Opportunity costs in stocks market

When we speak of making profits through stocks investing and trying not to lose money according to Buffet's rule, there is a part of the processes which we may overlook. That is - how good we are at minimizing opportunity costs in our investment journey. As we go along doing so, we should constantly seek to mitigate risks and identify market opportunities.

Here are some ways which we could incur opportunity costs (from my retrospective checks as I evaluated my current portfolio performance):

1) Sitting on too much cash in a bull market run or waiting for a crash to happen before acting

cash pile

This is a total opposite of FOMO (fear of missing out). I can think of two possible reasons for sitting on cash - one predicts that a bear may strike soon (fear of losing) or one is not sure which stocks to buy.

These cash on hand sort of erode away in value with inflation (ooh the scary term) as the bull market charges, losing out on capital gains and dividend yields. War chest under-utilised...

Not to mention those friends in the DCA (dollar-cost-averaging) and passive investing faction would probably go like "See, I told you!" with a smirk.

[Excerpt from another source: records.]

/-! ### Going over the bays -/

theorem forBays_each {f : Bay → State → State} {P : State → Bay → Prop} (own : ∀ b u, P (f b u) b)
    (other : ∀ b x u, P u x → P (f b u) x) {bays : List Bay} {x : Bay} (hx : x ∈ bays ∨ P s x) :
    P (forBays bays f s) x := by
  unfold forBays
  induction bays generalizing s with
  | nil => exact hx.resolve_left (by simp)
  | cons b bays ih =>
    refine ih ?_
    obtain hx | hp := hx
    · obtain rfl | hx := List.mem_cons.mp hx
      · exact .inr (own x s)
      · exact .inl hx
    · exact .inr (other b x s hp)

/-- What an operation brings about at its own bay, and takes from no other, holds of every bay after all. -/
theorem forAllBays_each {f : Bay → State → State} {P : State → Bay → Prop} (own : ∀ b u, P (f b u) b)
    (other : ∀ b x u, P u x → P (f b u) x) (x : Bay) : P (forAllBays f s) x :=
  forBays_each own other (.inl (mem_allBays x))

/-! ### OVERDUE (spec 01, R25) -/

/-- The bay is not to be reported overdue. -/
def reported (s : State) (b : Bay) : Prop := isOverdue s b = false

theorem isOverdue_congr (hd : departureOf t b = departureOf s b) (hc : t.clock = s.clock)
    (hr : (t.bay b).clear.state = .released ↔ (s.bay b).clear.state = .released) : isOverdue t b = isOverdue s b := by
  have same : ((t.bay b).clear.state != .released) = ((s.bay b).clear.state != .released) := by
    rw [bne, bne, Bool.not_inj_iff, Bool.eq_iff_iff, beq_iff_eq, beq_iff_eq]
    exact hr
  unfold isOverdue
  rw [hd, hc, same]

theorem clock_of_frozen (h : Frozen s t) : t.clock = s.clock := congrArg (·.1) h.2.2.1

theorem settings_of_frozen (h : Frozen s t) : t.settings = s.settings := congrArg (·.2.1) h.2.2.1

theorem judgeOverdue_clock {x : Bay} : (judgeOverdue x s).clock = s.clock := clock_of_frozen (judgeOverdue_keeps x s).1

theorem judgeOverdue_reported : reported (judgeOverdue b s) b := by
  cases h : isOverdue s b with
  | false =>
    unfold reported judgeOverdue
    rw [h, if_neg Bool.false_ne_true, h]
  | true =>
    have record : departureOf (judgeOverdue b s) b = (departureOf s b).map fun d => { d with overdue := true } := by
      rw [departureOf, judgeOverdue_table, if_pos rfl]
      unfold judged
      rw [h]
      rfl
    unfold reported isOverdue
    rw [record]
    cases departureOf s b with
    | none => rfl
    | some d => simp

theorem judgeOverdue_others {x : Bay} (h : reported s x) : reported (judgeOverdue b s) x := by
  by_cases hx : x = b
  · subst hx
    exact judgeOverdue_reported
  · unfold reported
    rw [isOverdue_congr (s := s) (by rw [departureOf, judgeOverdue_table, if_neg hx, departureOf]) judgeOverdue_clock
      (by rw [judgeOverdue_clear])]
    exact h

/-- The Clearance Unit's news neither begin nor end RELEASED. -/
theorem clearanceNews_released {x : Bay} {r : Reason} :
    ((clearanceNews b r s).bay x).clear.state = .released ↔ (s.bay x).clear.state = .released := by
  by_cases hx : x = b
  · subst hx
    unfold clearanceNews
    split
    case h_1 h => simp [postClearance, h]
    case h_2 h => simp [h]
    all_goals rfl
  · unfold clearanceNews
    split
    case h_1 => rw [postClearance, post_bay, updClear_bay_ne hx]
    case h_2 => rw [updClear_bay_ne hx]
    all_goals rfl

theorem onlyIf_news_released {x : Bay} {r : Reason} {c : Bool} :
    ((onlyIf c (clearanceNews b r) s).bay x).clear.state = .released ↔ (s.bay x).clear.state = .released := by
  cases c with
  | true => exact clearanceNews_released
  | false => exact Iff.rfl

theorem expireDeferrals_released {x : Bay} :
    ((expireDeferrals b s).bay x).clear.state = .released ↔ (s.bay x).clear.state = .released := by
  unfold expireDeferrals
  exact onlyIf_news_released.trans (by rw [updFaults_clear])

theorem judgeStale_released {x : Bay} :
    ((judgeStale b s).bay x).clear.state = .released ↔ (s.bay x).clear.state = .released := by
  unfold judgeStale
  exact onlyIf_news_released.trans (by rw [updLamp_clear])

/-- An operation that leaves the Bay Table and the clock, and RELEASED, leaves no bay to be reported. -/
theorem reported_kept {x : Bay} (hf : Frozen s t) (hr : SameRecords s t)
    (hc : (t.bay x).clear.state = .released ↔ (s.bay x).clear.state = .released) (h : reported s x) : reported t x := by
  unfold reported
  rw [isOverdue_congr (by rw [departureOf, table_of_view hr.2, departureOf]) (clock_of_frozen hf) hc]
  exact h

/-! ### Planned starts (spec 04, R77) -/

theorem unfired_congr {x : Bay} (hs : (t.bay x).heat.state = (s.bay x).heat.state)
    (hp : (t.bay x).heat.plannedStart = (s.bay x).heat.plannedStart) (hc : t.clock = s.clock) (h : unfired s x) :
    unfired t x := by
  unfold unfired
  rw [hs, hp, hc]
  exact h

theorem fireIfDue_others {x : Bay} (h : unfired s x) : unfired (fireIfDue b s) x := by
  by_cases hx : x = b
  · subst hx
    exact fireIfDue_unfired
  · have steady := fireIfDue_but (s := s) (b := b) x hx
    exact unfired_congr steady.state steady.plannedStart (clock_of_frozen (fireIfDue_keeps b s).1) h

/-! ### Deferrals (spec 06, R131) -/

/-- No deferral of the bay has outlived its expiry. -/
def unexpired (s : State) (b : Bay) : Prop := ∀ e ∈ (s.bay b).faults.list, e.expired s.clock.minute = false

theorem clearanceNews_view {r : Reason} {c : Bool} : (onlyIf c (clearanceNews b r) s).poolView = s.poolView := by simp

/-- An entry whose deferral is over. -/
def FaultEntry.undeferred (now : Nat) (e : FaultEntry) : FaultEntry :=
  if e.expired now then { e with state := .active, expiry := none } else e

theorem undeferred_unexpired {now : Nat} {e : FaultEntry} : (e.undeferred now).expired now = false := by
  unfold FaultEntry.undeferred
  cases h : e.expired now with
  | true => rfl
  | false => exact h

theorem expireDeferrals_list {x : Bay} :
    ((expireDeferrals b s).bay x).faults.list =
      if x = b then (s.bay b).faults.list.map (FaultEntry.undeferred s.clock.minute) else (s.bay x).faults.list := by
  unfold expireDeferrals
  rw [faults_of_view clearanceNews_view, updFaults_bay]
  split
  · rfl
  · rfl

theorem expireDeferrals_clock {x : Bay} : (expireDeferrals x s).clock = s.clock :=
  clock_of_frozen (expireDeferrals_keeps x s).1

theorem expireDeferrals_unexpired : unexpired (expireDeferrals b s) b := by
  intro e he
  rw [expireDeferrals_list, if_pos rfl] at he
  obtain ⟨o, -, rfl⟩ := List.mem_map.mp he
  rw [expireDeferrals_clock]
  exact undeferred_unexpired

theorem expireDeferrals_others {x : Bay} (h : unexpired s x) : unexpired (expireDeferrals b s) x := by
  by_cases hx : x = b
  · subst hx
    exact expireDeferrals_unexpired
  · unfold unexpired
    rw [expireDeferrals_list, if_neg hx, expireDeferrals_clock]
    exact h

/-! ### Stale marks (spec 05, R95) -/

/-- The bay's stale mark is as the age says. -/
def marked (s : State) (b : Bay) : Prop := (s.bay b).lamp.stale = isStale s b

theorem judgeStale_lamp {x : Bay} :
    ((judgeStale b s).bay x).lamp = if x = b then { (s.bay b).lamp with stale := isStale s b } else (s.bay x).lamp := by
  have news : ∀ (c : Bool) (r : Reason) (y : State), (onlyIf c (clearanceNews b r) y).engineView = y.engineView :=
    fun c r y => by simp
  unfold judgeStale
  rw [lamp_of_view (news _ _ _), updLamp_bay]
  split
  · rfl
  · rfl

Read also this article by Teh Hooi Ling.

However, we must also bear in mind money management rules as illustrated by famous trader Jesse Livermore's words:

"Remember, you do not have to be in the market all the time. The desire to always be in the game is one of the speculator’s greatest hazards. When playing the stock market, there are times when your money should be waiting on the sidelines in cash.. .waiting to come into play. Time is not money — time is time, and money is money. Often money that is just sitting can later be moved into the right situation at the right time and make a fast fortune. Patience is the key to success, not speed. Time is a cunning speculator’s best friend if it is used wisely."

2) Letting go of 'touchstones' and holding on to 'weeds'

glowing (growing) like magic...

Touchstone refers to a stock that keeps climbing in price (despite retracements) beyond which you bought it for. Inspired and borrowed with pride from Uncle8888's story.

How many touchstones have you picked up in your x-years of investing? Did you pick and throw them back into the sea?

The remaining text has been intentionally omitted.